When thinking about continuous process improvement it is easy to do so in terms of finding new methodologies or ways of doing things. However, we should be mindful that there is much to learn from what we do today.
An incident in the ‘Knight’ home came as a personal reminder to me that continuous improvement can be just as much about what we do each day and the importance of sharing best practice with one another as it is about different ways of doing things.
My four year old daughter was having a crisis (in a way that only a four year can) because she couldn’t get her left sock on straight when the right one had surrendered straight away.
Wanting to encourage her to do it herself, I suggested that she simply repeat what she had done when putting the first sock on. As my daughter’s “I can’t” responses steadily got louder it occurred to me that she may not be consciously aware of the key factors that made her first attempt successful. As is the case in many business situations and processes, we are often left scratching our heads at the variable results we achieve, feeling frustrated and generally powerless to do anything about it.
I decided to brave the resistance I would naturally receive for trying to help and sat down on the floor next to my daughter. “Just try one more time,” I asked, whilst observing her approach intently. I then proceeded to take my own sock off and put it back on, whilst trying to be very conscious of what I was doing as well. When I compared the two approaches I noticed that if she changed her leg position her foot would be at the same angle as the sock she was holding. I showed her this and then we practised several times – success!
Deep process knowledge and best practice is already commonplace within our organisations, the problem is it is often fragmented across many people and buried deep within subconscious habit. We may see glimpses of this in our ‘go to’ operators but for the main part, it is hidden in the noise of day to day performance.
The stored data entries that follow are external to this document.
/-- `StepRunsDecodedCommand`: an offer, no offer (in `IDLE`), a dead block with `pwm_err = 1`, and the two accessor calls. -/
theorem witness_StepRunsDecodedCommand :
    ((testState testCfg .idle 0 0).withOffer 0x20000#18 0).nextEvent = .edge (offerInputs 0x20000#18) ∧
    ((testState testCfg .idle 0 0).withQuiet 1).nextEvent = .edge quietInputs ∧
    ((testState testCfg .fault 0 0).withEdges [{ quietInputs with pwmErr := true }]).nextEvent =
      .edge { quietInputs with pwmErr := true } ∧
    ((testState testCfg .fault 0 0).place .readSpeed).nextEvent = .readSpeed ∧
    ((testState testCfg .fault 0 0).place .readDirection).nextEvent = .readDirection := ⟨rfl, rfl, rfl, rfl, rfl⟩

theorem witness_PlacedWordRuns : decodeTableWord 24 0x1FFCE = some (.setTarget 0xFFCE#16) := by decide

theorem witness_CommandsWaitWhileBusy :
    Instr.isCommand .stop = true ∧ (testState testCfg .rampWait 3 9).state ≠ .idle := by decide

theorem witness_CommandPortIgnoredWhileBusy :
    (testState testCfg .brakeWait 0 9).state ≠ .idle ∧ (offerInputs 0x10005#18).rst = quietInputs.rst ∧
      (offerInputs 0x10005#18).pwmErr = quietInputs.pwmErr := by decide

/-- `OnlyCommandsLeaveIdle`: by `SET_TARGET`, by `STOP`, by reset and by a fault. -/
theorem witness_OnlyCommandsLeaveIdle :
    (∃ t, step ((testState testCfg .idle 0 0).withOffer 0x10005#18 0) = .next t ∧ t.state ≠ .idle) ∧
    (∃ t, step ((testState testCfg .idle 0 0).withOffer 0x20000#18 0) = .next t ∧ t.state ≠ .idle) ∧
    (∃ t, step ((testState testCfg .idle 0 0).withEdges [{ quietInputs with rst := true }]) = .next t ∧ t.state ≠ .idle) ∧
    (∃ t, step ((testState testCfg .idle 0 0).withEdges [{ quietInputs with pwmErr := true }]) = .next t ∧
      t.state ≠ .idle) := by
  refine ⟨⟨_, rfl, by decide⟩, ⟨_, rfl, by decide⟩, ⟨_, rfl, by decide⟩, ⟨_, rfl, by decide⟩⟩

/-- `ResetLoadsEveryRegister`, `FaultArmDoesNothing`: a reset edge, and one that leaves `FAULT`. -/
theorem witness_ResetLoadsEveryRegister :
    ((testState testCfg .rampWait 7 9).withEdges [{ quietInputs with rst := true, pwmErr := true }]).nextEvent =
      .edge { quietInputs with rst := true, pwmErr := true } ∧
    ∃ t, step ((testState testCfg .fault 7 9).withEdges [{ quietInputs with rst := true }]) = .next t ∧ t.state ≠ .fault :=
  ⟨rfl, _, rfl, by decide⟩

/-- `ResetValues`, `ResetMeetsInvariant`, `ResetSequenceRuns`: a reset block with the edges of the whole reset sequence. -/
theorem witness_ResetSequenceRuns :
    (State.atReset ((testState testCfg .stop 0 0).withQuiet (1 + testCfg.brakeEdges))) ∧
    ((testState testCfg .stop 0 0).withQuiet (1 + testCfg.brakeEdges)).quietFor (1 + testCfg.brakeEdges) = true :=
  ⟨rfl, withQuiet_quietFor _ _⟩

/-- `FaultEntryKeepsRegisters`, `OnlyBackendRaisesFault`: P5's fault in a ramp, and a later stretch without reset. -/
theorem witness_FaultEntryKeepsRegisters :
    ∃ t, step (((testState testCfg .rampWait 2 5).withQuiet 1).place (.edge { quietInputs with pwmErr := true })) = .next t ∧
      t.state = .fault ∧ t.noResetFor 1 = true := ⟨_, rfl, rfl, rfl⟩
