-- ==== Sys2Proof/Machine/Utf8.lean ====
section
/-! DEFINITION. UTF-8 (spec/43_message_codec.md rule R196): the well-formed units of RFC 3629, the decoder
`UTF8_DECODE`, and the UTF-8 bytes of a text (rule R197). PRESUMED, as the spec itself takes the table from
general knowledge (G2; log 12). -/

namespace Sys2Proof.Machine

/-- The byte lies in `lo..hi`. -/
def inRange (lo hi : Nat) (b : Byte) : Bool := decide (lo ≤ b.toNat) && decide (b.toNat ≤ hi)

/-- `80..BF`. -/
def utf8Cont (b : Byte) : Bool := inRange 0x80 0xBF b

/-- The row of one byte. -/
def utf8Unit1 (b0 : Byte) : Bool := inRange 0x00 0x7F b0

/-- The row of two bytes. -/
def utf8Unit2 (b0 b1 : Byte) : Bool := inRange 0xC2 0xDF b0 && utf8Cont b1

/-- The rows of three bytes. -/
def utf8Unit3 (b0 b1 b2 : Byte) : Bool :=
  ((inRange 0xE0 0xE0 b0 && inRange 0xA0 0xBF b1)
    || (inRange 0xE1 0xEC b0 && utf8Cont b1)
    || (inRange 0xED 0xED b0 && inRange 0x80 0x9F b1)
    || (inRange 0xEE 0xEF b0 && utf8Cont b1))
  && utf8Cont b2

/-- The rows of four bytes. -/
def utf8Unit4 (b0 b1 b2 b3 : Byte) : Bool :=
  ((inRange 0xF0 0xF0 b0 && inRange 0x90 0xBF b1)
    || (inRange 0xF1 0xF3 b0 && utf8Cont b1)
    || (inRange 0xF4 0xF4 b0 && inRange 0x80 0x8F b1))
  && utf8Cont b2 && utf8Cont b3

/-- The scalar value of a unit of one byte. -/
def utf8Char1 (b0 : Byte) : Char := Char.ofNat b0.toNat

/-- The scalar value of a unit of two bytes. -/
def utf8Char2 (b0 b1 : Byte) : Char := Char.ofNat ((b0.toNat - 0xC0) * 64 + (b1.toNat - 0x80))

/-- The scalar value of a unit of three bytes. -/
def utf8Char3 (b0 b1 b2 : Byte) : Char :=
  Char.ofNat ((b0.toNat - 0xE0) * 4096 + (b1.toNat - 0x80) * 64 + (b2.toNat - 0x80))

/-- The scalar value of a unit of four bytes. -/
def utf8Char4 (b0 b1 b2 b3 : Byte) : Char :=
  Char.ofNat ((b0.toNat - 0xF0) * 262144 + (b1.toNat - 0x80) * 4096 + (b2.toNat - 0x80) * 64
    + (b3.toNat - 0x80))

/-- `UTF8_DECODE` (R196): the text when the bytes are made only of well-formed units, `none` otherwise; no
replacement of ill-formed bytes. -/
def utf8Decode : Bytes → Option Text
  | [] => some []
  | b0 :: r0 =>
    if utf8Unit1 b0 then (utf8Decode r0).map (utf8Char1 b0 :: ·)
    else match r0 with
      | [] => none
      | b1 :: r1 =>
        if utf8Unit2 b0 b1 then (utf8Decode r1).map (utf8Char2 b0 b1 :: ·)
        else match r1 with
          | [] => none
          | b2 :: r2 =>
            if utf8Unit3 b0 b1 b2 then (utf8Decode r2).map (utf8Char3 b0 b1 b2 :: ·)
            else match r2 with
              | [] => none
              | b3 :: r3 =>
                if utf8Unit4 b0 b1 b2 b3 then (utf8Decode r3).map (utf8Char4 b0 b1 b2 b3 :: ·)
                else none

/-- The UTF-8 unit of one scalar value. -/
def utf8EncodeChar (c : Char) : Bytes :=
  let n := c.toNat
  if n < 0x80 then [BitVec.ofNat 8 n]
  else if n < 0x800 then [BitVec.ofNat 8 (0xC0 + n / 64), BitVec.ofNat 8 (0x80 + n % 64)]
  else if n < 0x10000 then
    [BitVec.ofNat 8 (0xE0 + n / 4096), BitVec.ofNat 8 (0x80 + n / 64 % 64), BitVec.ofNat 8 (0x80 + n % 64)]
  else
    [BitVec.ofNat 8 (0xF0 + n / 262144), BitVec.ofNat 8 (0x80 + n / 4096 % 64),
      BitVec.ofNat 8 (0x80 + n / 64 % 64), BitVec.ofNat 8 (0x80 + n % 64)]

/-- The UTF-8 bytes of a text (R197). -/
def utf8Encode : Text → Bytes
  | [] => []
  | c :: t => utf8EncodeChar c ++ utf8Encode t

end Sys2Proof.Machine
end

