-- ==== Sys2Proof/Machine/Construction.lean ====
section
/-! DEFINITION. Construction, the block's only reset (spec/70_reset_and_hazards.md rules R270 to R272). -/

namespace Sys2Proof.Machine

/-- The outcome of `CONSTRUCT` (R270): a framer in its first state, or no instance and a status. -/
inductive Constructed where
  | created (s : State)
  | failed (st : Status)
  deriving DecidableEq, Repr

/-- `CONSTRUCT(dest, pixel_config, id)` (R270). `resolved` is the draw of `RESOLVE(dest)`, which the
environment makes (I27): the resolved address, or `none` for an unresolvable one (R244). `content` is the draw
of `SENDBUF`'s unspecified bytes (I24; log 7). The pixel config and the ID have the defaults R270 names. -/
def construct (resolved : Option Address) (content : Nat → Byte) (pixcfg : PixelConfig := defaultPixcfg)
    (id : ID := .default) : Constructed :=
  match resolved with
  | some a => .created (State.fresh a content pixcfg id)
  | none => .failed .addressResolutionError

end Sys2Proof.Machine
end

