-- ==== Sys2Proof/Certificates/Slice0/Obligations.lean ====
section
/-! DEFINITION. The statements about the machine, from the numbered rules of spec/. Each says in its docstring
which rule it formalises. -/

open Sys2Proof Sys2Proof.Machine

/-! ## The field codecs -/

/-- R110: the flags byte, field by field; bit 5 is 0 (the spec's decision D10); version 0 is read back as
version 1 (its decision D7, log 9). -/
def Obligations.FlagsEncodeBits : Prop :=
  Assigned 0x10 (fun o => .flagsEnc o.packetType) ∧
  ∀ (s : State) (r : PacketType), s.inflight = none →
    ∃ b : Byte, exec (.flagsEnc r) s = .next (okWith (.byte b) s) ∧
      b.extractLsb' 6 2 = r.version ∧ b.getLsbD 5 = false ∧ b.getLsbD 4 = r.timecode ∧
      b.getLsbD 3 = r.storage ∧ b.getLsbD 2 = r.reply ∧ b.getLsbD 1 = r.query ∧ b.getLsbD 0 = r.push ∧
      (r.version = 0 → (flagsDec b).version = 1)

/-- R111: every byte decodes; version bits 00 give version 1 (the spec's decision D7, log 9); bit 5 is ignored
(its decision D10). -/
def Obligations.FlagsDecodeFields : Prop :=
  Assigned 0x11 (fun o => .flagsDec o.byte) ∧
  ∀ (s : State) (b : Byte), s.inflight = none →
    ∃ r : PacketType, exec (.flagsDec b) s = .next (okWith (.packetType r) s) ∧
      r.version = (if b.extractLsb' 6 2 = 0 then 1 else b.extractLsb' 6 2) ∧
      r.timecode = b.getLsbD 4 ∧ r.storage = b.getLsbD 3 ∧ r.reply = b.getLsbD 2 ∧
      r.query = b.getLsbD 1 ∧ r.push = b.getLsbD 0 ∧
      exec (.flagsDec (b ^^^ 0x20)) s = exec (.flagsDec b) s

/-- R117: the two laws of the flags codec, with the spec's decisions D7 for version bits 00 (log 9) and D10 for
the cleared bit 5 (log 22). -/
def Obligations.FlagsRoundTrip : Prop :=
  (∀ r : PacketType, r.version = 1 ∨ r.version = 2 ∨ r.version = 3 → flagsDec (flagsEnc r) = r) ∧
  ∀ b : Byte, flagsEnc (flagsDec b) =
    if b.extractLsb' 6 2 = 0 then (b &&& 0xDF) ||| 0x40 else b &&& 0xDF

/-- R112: the pixel config byte, field by field, by the codes of R76 and R77; bit 6 is 0 (the
spec's decision D11). -/
def Obligations.PixcfgEncodeBits : Prop :=
  Assigned 0x12 (fun o => .pixcfgEnc o.pixelConfig) ∧
  ∀ (s : State) (r : PixelConfig), s.inflight = none →
    ∃ b : Byte, exec (.pixcfgEnc r) s = .next (okWith (.byte b) s) ∧
      b.getLsbD 7 = r.customerDefined ∧ b.getLsbD 6 = false ∧
      (b.extractLsb' 3 3).toNat =
        (match r.dataType with
          | .undefined => 0 | .rgb => 1 | .hsl => 2 | .rgbw => 3 | .grayscale => 4) ∧
      (b.extractLsb' 0 3).toNat =
        (match r.dataSize with
          | .undefined => 0 | .bits1 => 1 | .bits4 => 2 | .bits8 => 3 | .bits16 => 4 | .bits24 => 5
          | .bits32 => 6)

/-- R113: every byte decodes; the type codes 5, 6, 7 and the size code 7 give `Undefined`; bit 6 is ignored
(the spec's decision D11). -/
def Obligations.PixcfgDecodeFields : Prop :=
  Assigned 0x13 (fun o => .pixcfgDec o.byte) ∧
  ∀ (s : State) (b : Byte), s.inflight = none →
    ∃ r : PixelConfig, exec (.pixcfgDec b) s = .next (okWith (.pixelConfig r) s) ∧
      r.customerDefined = b.getLsbD 7 ∧
      r.dataType = (match (b.extractLsb' 3 3).toNat with
        | 1 => .rgb | 2 => .hsl | 3 => .rgbw | 4 => .grayscale | _ => .undefined) ∧
      r.dataSize = (match (b.extractLsb' 0 3).toNat with
        | 1 => .bits1 | 2 => .bits4 | 3 => .bits8 | 4 => .bits16 | 5 => .bits24 | 6 => .bits32
        | _ => .undefined) ∧
      exec (.pixcfgDec (b ^^^ 0x40)) s = exec (.pixcfgDec b) s

/-- R118: the two laws of the pixel config codec; that bit 6 is cleared is the spec's decision D11 (log 22). -/
def Obligations.PixcfgRoundTrip : Prop :=
  (∀ r : PixelConfig, pixcfgDec (pixcfgEnc r) = r) ∧
  ∀ b : Byte, pixcfgEnc (pixcfgDec b) =
    (b &&& 0xBF) &&& (if (b.extractLsb' 3 3).toNat ≤ 4 then 0xFF else 0xC7)
      &&& (if (b.extractLsb' 0 3).toNat ≤ 6 then 0xFF else 0xF8)

/-- R114: the byte of every ID; `Custom` outside `CUSTOM_RANGE` is clamped to 1. That Control is 246 is the
spec's decision D9 (log 10). -/
def Obligations.IdEncodeBytes : Prop :=
  Assigned 0x14 (fun o => .idEnc o.id) ∧
  ∀ (s : State) (r : ID), s.inflight = none →
    exec (.idEnc r) s = .next (okWith (.byte (match r with
      | .reserved => 0 | .default => 1 | .control => 246 | .config => 250 | .status => 251 | .dmx => 254
      | .broadcast => 255
      | .custom v => if v ∈ canonicalBytes then 1 else v)) s)

/-- R115: the ID of every byte, with Control at 246 by the spec's decision D9 (log 10). -/
def Obligations.IdDecodeTotal : Prop :=
  Assigned 0x15 (fun o => .idDec o.byte) ∧
  ∀ s : State, s.inflight = none →
    exec (.idDec 0) s = .next (okWith (.id .reserved) s) ∧
    exec (.idDec 1) s = .next (okWith (.id .default) s) ∧
    exec (.idDec 246) s = .next (okWith (.id .control) s) ∧
    exec (.idDec 250) s = .next (okWith (.id .config) s) ∧
    exec (.idDec 251) s = .next (okWith (.id .status) s) ∧
    exec (.idDec 254) s = .next (okWith (.id .dmx) s) ∧
    exec (.idDec 255) s = .next (okWith (.id .broadcast) s) ∧
    ∀ b : Byte, b ∉ canonicalBytes → exec (.idDec b) s = .next (okWith (.id (.custom b)) s)

/-- R119: the laws of the ID codec, with Control at 246 by the spec's decision D9 (log 10). -/
def Obligations.IdRoundTrip : Prop :=
  (∀ b : Byte, idEnc (idDec b) = b) ∧
  (∀ i : ID, (∀ v, i ≠ .custom v) → idDec (idEnc i) = i) ∧
  (∀ v : Byte, v ∉ canonicalBytes → idDec (idEnc (.custom v)) = .custom v) ∧
  (∀ v : Byte, v ∈ canonicalBytes → idDec (idEnc (.custom v)) = .default)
Just think, if we could capture and combine all of this best practice and then adopt it wholeheartedly across our organisations, the resulting change in both level and consistency of performance could be huge. Yet, in a way we wouldn’t be doing anything new, we would be combining the best of what everyone already does!
So, in managing process improvement, our role is much more than simply asking people to find new ways. It is to encourage people to reacquaint themselves with what they do, share and learn from each other and of course try things out to see if they work in reality. When we do uncover good practice, we should seek out ways to help those concerned adopt the knowledge and skills easily so that everyone can do their best work, everywhere, every time. Forever.
For the answer to this question, I am reminded of a Manufacturing Manager I had the pleasure of meeting around a year ago. His approach to continuous improvement is simple yet effective. He has set up a system where process operators are invited to video themselves whilst they work and then review it with their teammates. They highlight things they like, points of clarification and then discuss what they have learnt. Although difficult at first, perseverance created results that speak for themselves. Together they have developed a basic training manual for what was previously regarded as a black art, manual process where there were either ‘heroes or villains’. Now, all operators have access to the knowledge and skills they need to do their best work. By redesigning some of the basic equipment they use, they have also reduced the risk of repetitive stress injury issues as well.
What I have described here is the act of process standardisation, which when viewed firstly as a process of seeking out good practice, rather than making activities consistent, becomes the very foundation of continuous improvement.
So, the answers we are looking for may have been right in front of us all of the time!